Bruce Greenstein departs as HHS CTO, heads back to private sector

Just a year after being appointed to the job, HHS Chief Technology Officer Bruce Greenstein is stepping down to rejoin the private sector. He will join LHC Group, a provider of in-home and post-acute care services, as chief innovation and technology officer, the company announced Tuesday and Greenstein confirmed in a blog post.

“Bruce will also play a key role in the development of value-based models for our core business and additional business lines, as well as new arrangements with our managed care partners," said LHC Group CEO Keith Myers.

Greenstein joined HHS in June 2017, having previously served as Secretary of Louisiana's Department of Health and Hospitals and companies such as analytics vendor Quartet and consultancy Blend Health Insights where he was CEO.

At HHS, Greenstein was tasked with optimizing the agency's use of data, driving innovation and improvement across its divisions and helping spur IT advances in the healthcare industry.

Among his accomplishments: startup days to connect private-sector innovators with the government, code-a-thons aimed at finding tech-driven approaches to the opioid crisis, the Enterprise Data Initiative, which has published 1,900 datasets on HealthData.gov and the creation of Global Digital Health Partnership to encourage sharing of digital practices worldwide.

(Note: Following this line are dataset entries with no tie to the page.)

-- ==== Sys2Proof/Machine/Tank.lean ====
section
/-! DEFINITION. Tank tiles, the issue and the effect of matrix operations (spec/10_matrix.md R265 to R282), and what a crew does
when no thread of it may issue (R62, R275) or its last thread exits (R85). -/

namespace Sys2Proof.Machine

/-! ## Tiles (R265 to R267, R289) -/

def Tile.zero (core slot : Nat) (tag : Option (BitVec 12 × BitVec 42)) : Tile :=
  { core := core, slot := slot, tag := tag, elems := List.replicate 256 0, kind := .empty, depth := 0, lost := false, ovf := 0 }
def State.tile (s : State) (core slot : Nat) : Tile :=
  (s.tiles.find? fun t => t.core == core && t.slot == slot).getD (Tile.zero core slot none)
def State.setTile (s : State) (t : Tile) : State :=
  { s with tiles := t :: s.tiles.filter fun u => !(u.core == t.core && u.slot == t.slot) }
/-- The tag a crew's context gives to its tiles (R289). -/
def State.tagOf (s : State) (k : Crew) : BitVec 12 × BitVec 42 := (k.asid, (s.ctx k.asid).key)
/-- The physical slot behind a tile of a crew. -/
def Crew.tileSlot (k : Crew) (t : BitVec 3) : Nat := k.tileSlots.getD t.toNat 0
def State.tileOf (s : State) (k : Crew) (t : BitVec 3) : Tile := s.tile k.core (k.tileSlot t)
/-- A tile whose slot carries another context's tag. -/
def State.foreign (s : State) (k : Crew) (slot : Nat) : Bool :=
  match (s.tile k.core slot).tag with
  | none => false
  | some g => g != s.tagOf k
/-- TANK_INFO of a foreign tile (R374). -/
def State.tankInfoOf (s : State) (k : Crew) (t : BitVec 3) : DWord :=
  match (s.tileOf k t).tag with
  | none => t.zeroExtend 64
  | some g => g.2 ++ g.1 ++ (0#7) ++ t
/-- Operations already issued on a slot (R276). -/
def State.tileBusy (s : State) (core slot : Nat) : Bool := s.matops.any fun o => o.core == core && o.slot == slot
/-- KIND after every operation issued on the slot has taken effect. -/
def State.kindAfter (s : State) (core slot : Nat) : TileKind :=
  (s.matops.filter fun o => o.core == core && o.slot == slot && !o.lost).foldl (fun _ o => if o.resid then .res else .f32) (s.tile core slot).kind

def Tile.countOvf (t : Tile) (n : Nat) : Tile := { t with ovf := BitVec.ofNat 16 (min (t.ovf.toNat + n) 0xFFFF) }
def Tile.elem (t : Tile) (j : Nat) : DWord := t.elems.getD j 0

/-- z of a RES element and whether its evaluation clamps (R267). -/
def resValue (e : DWord) : Int × Bool :=
  let z := (up32 e).toInt + crt (lo32 e)
  let c := clampI z (-2147483648) 2147483647
  (c, z != c)
/-- The value of an element as the epilogue takes it (R282), and 1 if its evaluation clamps. -/
def Tile.value (t : Tile) (j : Nat) : Fv × Nat :=
  match t.kind with
  | .empty => (.fin false 0 1, 0)
  | .f32 => (f32v (lo32 (t.elem j)), 0)
  | .res => let z := resValue (t.elem j); (.ofInt z.1, if z.2 then 1 else 0)
/-- EPI (R282): the element's low bits and what it adds to OVF. -/
def Tile.epi (t : Tile) (fs : DWord) (j : Nat) : Word × Nat :=
  let v := t.value j
  let r := narrowV fs v.1
  (r.1, v.2 + if r.2 then 1 else 0)

/-- A residue word from its channels (R157). -/
def resWord (a b c : Nat) : Word := BitVec.ofNat 32 (a % 255 + b % 256 * 256 + c % 257 * 65536)
/-- A residue word with an exact integer added in every channel (R281). -/
def resAdd (w : Word) (p : Int) : Word :=
  resWord (((r255 w : Int) + p) % 255).toNat (((r256 w : Int) + p) % 256).toNat (((r257 w : Int) + p) % 257).toNat

/-! ## Fragments (R268, R269) -/

/-- Element e of a fragment, as raw bits of width w. -/
def fragElem (ws : List Word) (w e : Nat) : Nat := (ws.getD (e * w / 32) 0).toNat / 2 ^ (w * (e % (32 / w))) % 2 ^ w
/-- A[i][k], or B[k][j] with the column in place of the row. -/
def opElem (side : List (List Word)) (w depth i k : Nat) : Nat := fragElem (side.getD (2 * i + k / (depth / 2)) []) w (k % (depth / 2))
/-- An integer input element with SYM (R270). -/
def symElem (fs : DWord) (w x : Nat) : Int := if slotSym fs && w == 8 && x == 0x80 then -127 else sextN x w

/-- The float product of an operation at (i, j) (R280). -/
def mmaTerms (fa fb : DWord) (as bs : List (List Word)) (i j : Nat) : List Fv :=
  let w := (slotElem fa).width
  (List.range (512 / w)).map fun k =>
    (elemValue fa (BitVec.ofNat 32 (opElem as w (512 / w) i k))).mul (elemValue fb (BitVec.ofNat 32 (opElem bs w (512 / w) j k)))
/-- The integer product at (i, j) (R281). -/
def mmrSum (fa fb : DWord) (as bs : List (List Word)) (i j : Nat) : Int :=
  let w := (slotElem fa).width
  ((List.range (512 / w)).map fun k => symElem fa w (opElem as w (512 / w) i k) * symElem fb w (opElem bs w (512 / w) j k)).sum

/-- MMA on a tile (R280). -/
def Tile.mma (t : Tile) (fa fb : DWord) (as bs : List (List Word)) (isSet : Bool) : Tile :=
  { t with
    elems := (List.range 256).map fun e =>
      let ts := mmaTerms fa fb as bs (e / 16) (e % 16)
      (f32r (.sum (if !isSet && t.kind == .f32 then ts ++ [f32v (lo32 (t.elem e))] else ts))).zeroExtend 64
    kind := .f32
    depth := if isSet then 0 else t.depth
    ovf := if isSet then 0 else t.ovf
    lost := t.lost && !isSet }

/-- The fold of a RES tile (R281). -/
def Tile.fold (t : Tile) : Tile :=
  let zs : List (Int × Bool) := t.elems.map resValue
  ({ t with elems := zs.map fun (z : Int × Bool) => pair 0 (BitVec.ofInt 32 z.1), depth := 0 }).countOvf (zs.filter fun (z : Int × Bool) => z.2).length
/-- L of R281. -/
def foldLimit (fa fb : DWord) : Nat := if slotSym fa || slotSym fb then 8 else 7
/-- MMR on a tile (R281). -/
def Tile.mmr (t : Tile) (fa fb : DWord) (as bs : List (List Word)) (isSet : Bool) : Tile :=
  let t := if isSet then Tile.zero t.core t.slot t.tag else t
  let t := if t.kind == .res && decide (foldLimit fa fb ≤ t.depth.toNat) then t.fold else t
  { t with
    elems := (List.range 256).map fun e => pair (resAdd (lo32 (t.elem e)) (mmrSum fa fb as bs (e / 16) (e % 16))) (up32 (t.elem e))
    kind := .res
    depth := t.depth + 1 }

/-- An issued operation takes effect (R276). -/
def State.matEffect (s : State) (o : MatOp) : State :=
  let t := s.tile o.core o.slot
  s.setTile <|
    if o.lost then { t with lost := true }
    else if o.resid then t.mmr o.fa o.fb (o.frags.map (·.1)) (o.frags.map (·.2)) o.isSet
    else t.mma o.fa o.fb (o.frags.map (·.1)) (o.frags.map (·.2)) o.isSet

/-! ## Convergence registers (R271 to R275) -/

def Cv.idle : Cv := { signed := 0, decl := 0, pend := false, opword := 0, sigs := [] }
def Crew.cvN (k : Crew) (n : Nat) : Cv := k.cv.getD n Cv.idle
def Crew.setCv (k : Crew) (n : Nat) (v : Cv) : Crew := { k with cv := k.cv.set n v }
/-- The fours that hold a live thread. -/
def Crew.liveFours (k : Crew) : BitVec 8 :=
  (List.range 8).foldl (fun a f => if (List.range 4).any fun j => (k.thread (4 * f + j)).live then a ||| (1#8 <<< f) else a) 0
/-- Every live thread of every declared four has signed (R273). -/
def Crew.cvComplete (k : Crew) (n : Nat) : Bool :=
  let v := k.cvN n
  v.pend && (List.range 32).all fun t => !((k.thread t).live && v.decl.getLsbD (t / 4)) || v.signed.getLsbD t

/-- Function of the pending operation from OPWORD: residue, set, fs, tile. -/
def opOf (w : Word) : Option (Bool × Bool × BitVec 3 × BitVec 3) :=
  match decode32 w.toNat with
  | some (.mma _ fs _ _ t) => some (false, false, fs, t)
  | some (.mmaSet _ fs _ _ t) => some (false, true, fs, t)
  | some (.mmr _ fs _ _ t) => some (true, false, fs, t)
  | some (.mmrSet _ fs _ _ t) => some (true, true, fs, t)
  | _ => none

/-- The pending operation of a convergence register issues (R273); on a foreign tile the last signature is withdrawn and its
thread takes TANK_OWNED, or the operation is discarded if no signer lives (R289). Where no signature completed the set, the thread is that of the newest
signature whose signer lives (DESIGN CHOICE, log 88). -/
def State.issueConv (s : State) (id n : Nat) : State :=
  match s.crew? id with
  | none => s
  | some k =>
    let v := k.cvN n
    match opOf v.opword with
    | none => s
    | some (resid, isSet, fs, t) =>
      let v0 : Cv := { v with signed := 0, pend := false, sigs := [] }
      let clear : Crew := { k.setCv n v0 with held := 0 }
      let slot := k.tileSlot t
      if s.foreign k slot then
        match v.sigs.find? fun g => (k.thread g.lane).live with
        | none => s.setCrew clear
        | some g =>
          let rest := v.sigs.filter (·.lane != g.lane)
          let v1 : Cv := { v with signed := v.signed &&& ~~~laneBit g.lane, pend := !rest.isEmpty, sigs := rest }
          let k' : Crew := { k.setCv n v1 with tankInfo := s.tankInfoOf k t }
          let k' := k'.mapT fun l x => if l == g.lane then { x with pcv := g.at_ } else x
          s.takeTrapFrom k' g.at_.toNat [⟨g.lane, .tankOwned, g.at_.toNat⟩] 0
      else
        let frags := (List.range 32).map fun l =>
          match v.sigs.find? (·.lane == l) with
          | none => ([], [])
          | some g => (g.wa, g.wb)
        let kind := s.kindAfter k.core slot
        let lost := !isSet && (if resid then kind == .f32 else kind == .res)
        let s := s.setCrew clear
        { s with matops := s.matops ++ [{ core := k.core, crew := id, slot := slot, isSet := isSet, resid := resid, lost := lost,
                                           fa := s.slot k fs, fb := s.slot k (fs + 1), frags := frags }] }

/-- Every convergence register whose set is complete issues, lowest first (R273). Of several on tiles of other contexts the first traps; the next one then
stands in its handler, and its trap ends the crew (R289 does not say; DESIGN CHOICE, log 88). -/
def State.issueComplete (s : State) (id : Nat) : State :=
  (List.range 16).foldl (fun (s : State) n => if ((s.crew? id).map (·.cvComplete n)).getD false then s.issueConv id n else s) s
/-- Every pending operation issues, lowest first, until one of them traps (R275). -/
def State.issueAllConv (s : State) (id : Nat) (inh : Bool) : State :=
  (List.range 16).foldl (fun (s : State) n =>
    if ((s.crew? id).map fun k => (k.cvN n).pend && k.inh == inh).getD false then s.issueConv id n else s) s

/-! ## When no thread may issue (R62, R82, R275) -/

/-- R62: YEX ends in every thread, or the lowest REFUSE completes. -/
def Crew.unstick (k : Crew) : Crew :=
  if (List.range 32).any fun t => (k.thread t).live && (k.thread t).yex then k.mapT fun _ t => { t with yex := false }
  else
    match (((List.range 32).filter fun t => (k.thread t).live && (k.thread t).rwait).map fun t => (k.thread t).pcv.toNat).min? with
    | none => k
    | some a => k.mapT fun _ t => if t.live && t.rwait && t.pcv.toNat == a then { t.setPc (a + 4) with rwait := false } else t

/-- What follows a change of LIVE, YEX or RWAIT or a signature: complete operations issue (R273); the last exit issues every pending
operation and ends the crew (R85, R275); without an eligible thread pending operations issue, else R62 applies. -/
def State.settle (s : State) (id : Nat) : State :=
  let s := s.issueComplete id
  match s.crew? id with
  | none => s
  | some k =>
    if k.ended then s
    else if k.liveSet == 0 then
      let s := s.issueAllConv id k.inh
      match s.crew? id with
      | none => s
      | some k => s.endCrew k none
    else if k.issueAddr.isSome then s
    else
      let s := if k.cv.any (·.pend) then s.issueAllConv id k.inh else s
      match s.crew? id with
      | none => s
      | some k => if k.issueAddr.isSome then s else s.setCrew k.unstick

/-! ## Threads held by their signatures (R274) -/

/-- The registers an instruction writes in one lane. -/
def writesIn (k : Crew) (u : Uses) (i : Instr) (lane : Nat) : List VecUse :=
  let here := match i with
    | .s2v .lane l _ _ => l.toNat == lane
    | _ => guardOf i == 7 || (k.thread lane).p.getLsbD (guardOf i).toNat
  if here then u.vec.filter (·.write) else []

/-- A vector register of a thread that a signature of its own write-locks (R274). -/
def Crew.locks (k : Crew) (lane r : Nat) : Bool :=
  (List.range 16).any fun n => ((k.cvN n).sigs.find? (·.lane == lane)).any fun g =>
    (decide (g.a ≤ r) && decide (r < g.a + 8)) || (decide (g.b ≤ r) && decide (r < g.b + 8))

/-- Whether a thread is held at an instruction by a signature of its own. -/
def holdsAt (g : List DWord) (k : Crew) (i : Instr) (lane : Nat) : Bool :=
  let u := uses g k i
  let same (n : Nat) : Bool := match i with
    | .mma c _ _ _ _ => c.toNat == n
    | .mmaSet c _ _ _ _ => c.toNat == n
    | .mmr c _ _ _ _ => c.toNat == n
    | .mmrSet c _ _ _ _ => c.toNat == n
    | _ => false
  ((writesIn k u i lane).any fun w => (List.range w.count).any fun j => k.locks lane (w.first + j))
    || (List.range 16).any fun n => ((k.cvN n).sigs.any (·.lane == lane))
      && (same n || ((opOf (k.cvN n).opword).map fun o => u.tile.contains o.2.2.2.toNat).getD false)
/-- Whether a thread is held at an APXE that would substitute into its locked registers (R274, R365). -/
def State.apxeHolds (s : State) (k : Crew) (lane : Nat) : Instr → Bool
  | .apxe sl => (s.apxeOuts k sl.toNat lane).any (k.locks lane)
  | _ => false

end Sys2Proof.Machine
end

The aim was to use HHS as a conduit to help channel useful data and innovative techniques for problem-solving across the healthcare industry, Greenstein said.

"The American people own the data that is in HHS, not a bureaucrat that has been there for 20 years and thinks that they have the control because other people might misuse it," he said at HIMSS18. "People outside of our building will do much better things with it than we are doing with it alone right now."

In his HHS blog post, Greenstein wrote that, "in weighing the decision to leave, I had the comfort of knowing that so much has been accomplished in the Office of the CTO. Over the past year, these initiatives – along with the top-notch technology consulting we provide throughout the Department – worked to usher in a culture that believes data sharing, innovative design, and technology are critical to achieving Secretary Azar’s priorities."

Greenstein's on the job will be June 1. Ed Simcox, deputy chief technology officer at HHS, will handle day-to-day CTO duties at the agency going forward.